Stored items:
====

-- ==== Sys2Proof/Machine/Encoder.lean ====
section
/-! DEFINITION. The pixel encoder: `INTENS` and the five format operations (40_intensity.md,
41_pixel_encoder.md). They read only `PX`, drive the wires, and raise nothing (R83, R84). An encoder
drives the wires its rule reads (DEDUCED, log entry 2), so `INTENS` runs inside it. -/

namespace Sys2Proof.Machine

/-- Drive `SUM` and `INT` from `PX` (R70). -/
def State.driveIntensity (s : State) : State :=
  s.setIntensity s.px.colourSum (intensityOf s.px.colourSum)

/-- Drive `A1` from `PX` (R81). -/
def State.driveA1 (s : State) : State :=
  s.setA1 s.px.alphaBit

/-- `INTENS` (R70). -/
def execIntens (s : State) : Host.Outcome State Fault Refusal :=
  .next s.driveIntensity

/-- `ENC.RGBA5551` (R76). -/
def execEncRgba5551 (s : State) : Host.Outcome State Fault Refusal :=
  let s := s.driveA1
  .next (s.setBg (groupRgba5551 s.px s.a1))

/-- `ENC.I4` (R77); `INT` is the wire that `INTENS` drives from the same `PX`. -/
def execEncI4 (s : State) : Host.Outcome State Fault Refusal :=
  let s := s.driveIntensity
  .next (s.setBg (groupI4 s.int))

/-- `ENC.I8` (R78). -/
def execEncI8 (s : State) : Host.Outcome State Fault Refusal :=
  let s := s.driveIntensity
  .next (s.setBg (groupI8 s.int))

/-- `ENC.IA4` (R79). -/
def execEncIa4 (s : State) : Host.Outcome State Fault Refusal :=
  let s := s.driveIntensity.driveA1
  .next (s.setBg (groupIa4 s.int s.a1))

/-- `ENC.IA8` (R80). -/
def execEncIa8 (s : State) : Host.Outcome State Fault Refusal :=
  let s := s.driveIntensity
  .next (s.setBg (groupIa8 s.int s.px.a))

end Sys2Proof.Machine
end

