/-- `FLUSH` completes the stream: it was whole, or the held nibble is its last byte (R113, R98). -/
theorem flushStep_keeps_convInv (hi : ConvInv s) (hp : s.phase = .flush)
    (h : flushStep s = .next t) : ConvInv t := by
  obtain ⟨hit, hn, f, hf, hout, hacc, hpend⟩ := hi.flushing hp
  have herr := hi.errcode_eq_zero (by simp [hp])
  rw [hn, ← Image.pixels_length, List.take_length] at hout hacc hpend
  rcases flushStep_cases hp with ⟨hpd, hs⟩ | ⟨hpd, e, hev, hs⟩ | ⟨hpd, e, hev, hs⟩ <;>
    cases hs.symm.trans h <;> rw [hpd] at hpend
  · have hzero := hacc.trans (packing_acc_of_not_pend f _ hpend.symm)
    exact .of_close rfl hi.count herr { hit with } hn hzero hpd hf
      (hout.trans (pack_of_not_pend hpend.symm).symm)
  · have hwt {u : State} (hu : u.env = e) : u.written = s.written ++ [s.acc] :=
      hev.written rfl hu
    refine .of_close rfl ?_ herr { hit.setEnv hev.image with } ?_ rfl rfl hf ?_
    · rw [hwt rfl, List.length_append, ← hi.count]; rfl
    · exact hn.trans (congrArg Image.count hev.image.symm)
    · rw [hwt rfl, hout, hacc, ← pack_of_pend hpend.symm, ← hev.image]
  · have hwt {u : State} (hu : u.env = e) : u.written = s.written :=
      hev.written_same rfl hu
    refine .of_err (k := .sinkFailure) (f := f) rfl ?_ rfl (.inl rfl) ?_
    · rw [hwt rfl, ← hi.count]
    · rw [hwt rfl, hout, hev.image]
      exact packing_out_isPrefix_pack f _

/-- `CLOSE` accepts no byte, so the stream stands as it is, whole (R114, R120). -/
theorem closeStep_keeps_convInv (hi : ConvInv s) (hp : s.phase = .close)
    (h : closeStep s = .next t) : ConvInv t := by
  obtain ⟨hit, hn, hacc, hpd, f, -, hw⟩ := hi.closing hp
  have herr := hi.errcode_eq_zero (by simp [hp])
  rcases closeStep_cases s with ⟨e, hev, hs⟩ | ⟨e, hev, hs⟩ <;> cases hs.symm.trans h <;>
    have hwt {u : State} (hu : u.env = e) : u.written = s.written :=
      hev.written_same rfl hu
  · refine .of_done (f := f) rfl ?_ herr { hit.setEnv hev.image with } ?_ hacc hpd ?_
    · rw [hwt rfl, ← hi.count]
    · exact hn.trans (congrArg Image.count hev.image.symm)
    · rw [hwt rfl, hw, hev.image]
  · refine .of_err (k := .sinkFailure) (f := f) rfl ?_ rfl (.inl rfl) ?_
    · rw [hwt rfl, ← hi.count]
    · rw [hwt rfl, hw, hev.image]

theorem coreStep_keeps_convInv (hi : ConvInv s) (h : coreStep s = .next t) : ConvInv t := by
  cases hp : s.phase <;> simp only [coreStep, hp] at h
  case check => exact checkStep_keeps_convInv hi hp h
  case run => exact runStep_keeps_convInv hi hp h
  case flush => exact flushStep_keeps_convInv hi hp h
  case close => exact closeStep_keeps_convInv hi hp h
  all_goals cases h; exact hi

/-! The moves of the host. -/

theorem exec_start_of_busy (h : s.phase.busy = true) : exec .start s = .next s := if_pos h

theorem exec_start_of_not_busy (h : s.phase.busy = false) : exec .start s = .next s.beginRun :=
  if_neg (by simp [h])

/-- A write to `CTRL` is `START` or no command, by bit 0 (R65). -/
theorem hostWrite_ctrl (s : State) (w : Nat) :
    hostWrite 1 w s = if w % 2 = 1 then exec .start s else .next s := by
  rw [hostWrite, decodeCtrl, Nat.testBit_zero]
  by_cases h : w % 2 = 1
  · rw [if_pos (decide_eq_true h), if_pos h]
  · rw [if_neg (by simpa using h), if_neg h]
    rfl

/-- Everything a host write can do: nothing, at rest a new code in `FMT`, or an accepted `START` (R24). -/
theorem hostWrite_cases {reg word : Nat} (h : hostWrite reg word s = .next t) :
    t = s ∨ (s.phase.busy = false ∧ t = s.setFmt (fmtField word)) ∨ t = s.beginRun := by
  unfold hostWrite at h
  split at h
  · cases h
    unfold State.writeFmt
    split
    · exact .inl rfl
    · exact .inr (.inl ⟨Bool.eq_false_of_not_eq_true ‹_›, rfl⟩)
  · rw [show exec (decodeCtrl word) s = _ from hostWrite_ctrl s word] at h
    split at h
    · cases hb : s.phase.busy with
      | true => cases (exec_start_of_busy hb).symm.trans h; exact .inl rfl
      | false => cases (exec_start_of_not_busy hb).symm.trans h; exact .inr (.inr rfl)
    · cases h; exact .inl rfl
  · cases h; exact .inl rfl

/-- At rest the invariant says nothing of `FMT`, which the host may write (R11, R116). -/
theorem ConvInv.setFmt (hi : ConvInv s) (hb : s.phase.busy = false) (c : FmtCode) :
    ConvInv (s.setFmt c) := by
  have hrest {p : Phase} (hp : s.phase = p) : p.busy = false := hp ▸ hb
  exact { hi with
    running := fun hp => nomatch hrest hp
    flushing := fun hp => nomatch hrest hp
    closing := fun hp => nomatch hrest hp
    completed := fun hp => (hi.completed hp).imp_left fun hit => { hit with } }

theorem ConvInv.beginRun (s : State) : ConvInv s.beginRun := by
  refine ⟨rfl, by simp, fun _ => ⟨rfl, rfl, rfl, rfl, rfl, rfl⟩, ?_, ?_, ?_, ?_, ?_⟩ <;> simp

theorem hostWrite_keeps_convInv {reg word : Nat} (hi : ConvInv s)
    (h : hostWrite reg word s = .next t) : ConvInv t := by
  rcases hostWrite_cases h with rfl | ⟨hb, rfl⟩ | rfl
  · exact hi
  · exact hi.setFmt hb _
  · exact .beginRun s

theorem moveStep_keeps_convInv {m : Move} (hi : ConvInv s) (h : moveStep m s = .next t) :
    ConvInv t := by
  cases m with
  | core => exact coreStep_keeps_convInv hi h
  | write reg word => exact hostWrite_keeps_convInv hi h
  | read reg => cases h; exact hi.setEnv rfl rfl
  | reset => cases h; exact .of_idle rfl rfl rfl
  | sink content =>
    rw [moveStep] at h
    split at h <;> cases h
    exact hi.setEnv rfl rfl

/-- Settles O48, by the kind of move, and for the core's own step by its phase: `RUN` packs one pixel
more or stops inside one, `FLUSH` completes the stream, no other step accepts a byte. -/
theorem stepKeepsConversionInvariant : Obligations.StepKeepsConversionInvariant := by
  intro s t hi h
  obtain ⟨m, ms, hm⟩ := step_eq_moveStep s
  exact moveStep_keeps_convInv (hi.setMoves ms) (hm.symm.trans h)

end Sys2Proof.Machine

namespace Sys2Proof.Machine

variable {s t u : State}

/-! What a step can do to the dimensions and the open image (R15). -/

/-- Dimensions and open image are the same. -/
structure SameImage (s t : State) : Prop where
  width : t.width = s.width
  height : t.height = s.height
  image : t.env.image = s.env.image

theorem SameImage.refl (s : State) : SameImage s s := ⟨rfl, rfl, rfl⟩

theorem SameImage.trans (h : SameImage s t) (h' : SameImage t u) : SameImage s u :=
  ⟨h'.width.trans h.width, h'.height.trans h.height, h'.image.trans h.image⟩

theorem put_sameImage (b : Byte) (s : State) : SameImage s (put b s).state := by
  rcases put_wrote b s with ⟨e, h, hw⟩ | ⟨e, h, hw⟩ <;> rw [h] <;> exact ⟨rfl, rfl, hw.image⟩

/-- No instruction writes a dimension or opens an image. -/
theorem exec_sameImage {i : Instr} (h : exec i s = .next t) : SameImage s t := by
  have hput (b : Byte) (k : State → Flow) (hk : ∀ t, SameImage t (k t).state) :
      SameImage s ((put b s).andThen k).state := by
    have hs := put_sameImage b s
    cases hf : put b s <;> rw [hf] at hs
    · exact hs.trans (hk _)
    · exact hs
  cases i with
  | start =>
    change execStart s = _ at h
    unfold execStart at h
    split at h <;> cases h <;> exact ⟨rfl, rfl, rfl⟩
  | emit16 => cases h; exact hput _ _ (put_sameImage _)
  | emit8 => cases h; exact put_sameImage _ s
  | emit4 =>
    change execEmit4 s = _ at h
    unfold execEmit4 at h
    split at h <;> cases h
    · exact hput _ _ fun t => ⟨rfl, rfl, rfl⟩
    · exact ⟨rfl, rfl, rfl⟩
  | flush4 =>
    change execFlush4 s = _ at h
    unfold execFlush4 at h
    split at h <;> cases h
    · exact hput _ _ fun t => ⟨rfl, rfl, rfl⟩
    · exact .refl s
  | next => cases h; exact ⟨by simp, by simp, by simp⟩
  | _ => cases h; exact ⟨rfl, rfl, rfl⟩
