-- ==== Sys2Proof/Syntax.lean ====
section
/-! DEFINITION. The closed instruction set (`30_encoding.md` R74): one constructor for each of the 34 rows of
the opcode map, carrying the row's fields (R71). -/

namespace Sys2Proof

/-- The 34 instructions. Every value of every field is legal (`30_encoding.md` R73), so no ill-formed
instruction can be built. -/
inductive Instr where
  /-- 00E0 `CLS` -/
  | cls
  /-- 00EE `RET` -/
  | ret
  /-- 1NNN `JP nnn` -/
  | jp (nnn : Addr)
  /-- 2NNN `CALL nnn` -/
  | call (nnn : Addr)
  /-- 3XKK `SE Vx, kk` -/
  | seImm (x : Reg) (kk : Byte)
  /-- 4XKK `SNE Vx, kk` -/
  | sneImm (x : Reg) (kk : Byte)
  /-- 5XY0 `SE Vx, Vy` -/
  | seReg (x y : Reg)
  /-- 6XKK `LD Vx, kk` -/
  | ldImm (x : Reg) (kk : Byte)
  /-- 7XKK `ADD Vx, kk` -/
  | addImm (x : Reg) (kk : Byte)
  /-- 8XY0 `LD Vx, Vy` -/
  | ldReg (x y : Reg)
  /-- 8XY1 `OR Vx, Vy` -/
  | orReg (x y : Reg)
  /-- 8XY2 `AND Vx, Vy` -/
  | andReg (x y : Reg)
  /-- 8XY3 `XOR Vx, Vy` -/
  | xorReg (x y : Reg)
  /-- 8XY4 `ADD Vx, Vy` -/
  | addReg (x y : Reg)
  /-- 8XY5 `SUB Vx, Vy` -/
  | subReg (x y : Reg)
  /-- 8XY6 `SHR Vx`: the field Y is decoded and not used (R74) -/
  | shr (x y : Reg)
  /-- 8XY7 `SUBN Vx, Vy` -/
  | subnReg (x y : Reg)
  /-- 8XYE `SHL Vx`: the field Y is decoded and not used (R74) -/
  | shl (x y : Reg)
  /-- 9XY0 `SNE Vx, Vy` -/
  | sneReg (x y : Reg)
  /-- ANNN `LD I, nnn` -/
  | ldI (nnn : Addr)
  /-- BNNN `JP V0, nnn` -/
  | jpV0 (nnn : Addr)
  /-- CXKK `RND Vx, kk` -/
  | rnd (x : Reg) (kk : Byte)
  /-- DXYN `DRW Vx, Vy, n` -/
  | drw (x y : Reg) (n : Nibble)
  /-- EX9E `SKP Vx` -/
  | skp (x : Reg)
  /-- EXA1 `SKNP Vx` -/
  | sknp (x : Reg)
  /-- FX07 `LD Vx, DT` -/
  | ldVxDt (x : Reg)
  /-- FX0A `LD Vx, K` -/
  | ldVxK (x : Reg)
  /-- FX15 `LD DT, Vx` -/
  | ldDtVx (x : Reg)
  /-- FX18 `LD ST, Vx` -/
  | ldStVx (x : Reg)
  /-- FX1E `ADD I, Vx` -/
  | addI (x : Reg)
  /-- FX29 `LD F, Vx` -/
  | ldF (x : Reg)
  /-- FX33 `LD B, Vx` -/
  | ldB (x : Reg)
  /-- FX55 `LD [I], Vx` -/
  | storeRegs (x : Reg)
  /-- FX65 `LD Vx, [I]` -/
  | loadRegs (x : Reg)
  deriving DecidableEq, Repr

end Sys2Proof
end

====

WHAT THE EXERCISE ASKS: Exactly the lines from the one containing "ldF (x : Reg)" to the final line of the data, both included, should be printed, and nothing more.

EXERCISE ANSWER:
  | ldF (x : Reg)
  /-- FX33 `LD B, Vx` -/
  | ldB (x : Reg)
  /-- FX55 `LD [I], Vx` -/
  | storeRegs (x : Reg)
  /-- FX65 `LD Vx, [I]` -/
  | loadRegs (x : Reg)
  deriving DecidableEq, Repr

end Sys2Proof
end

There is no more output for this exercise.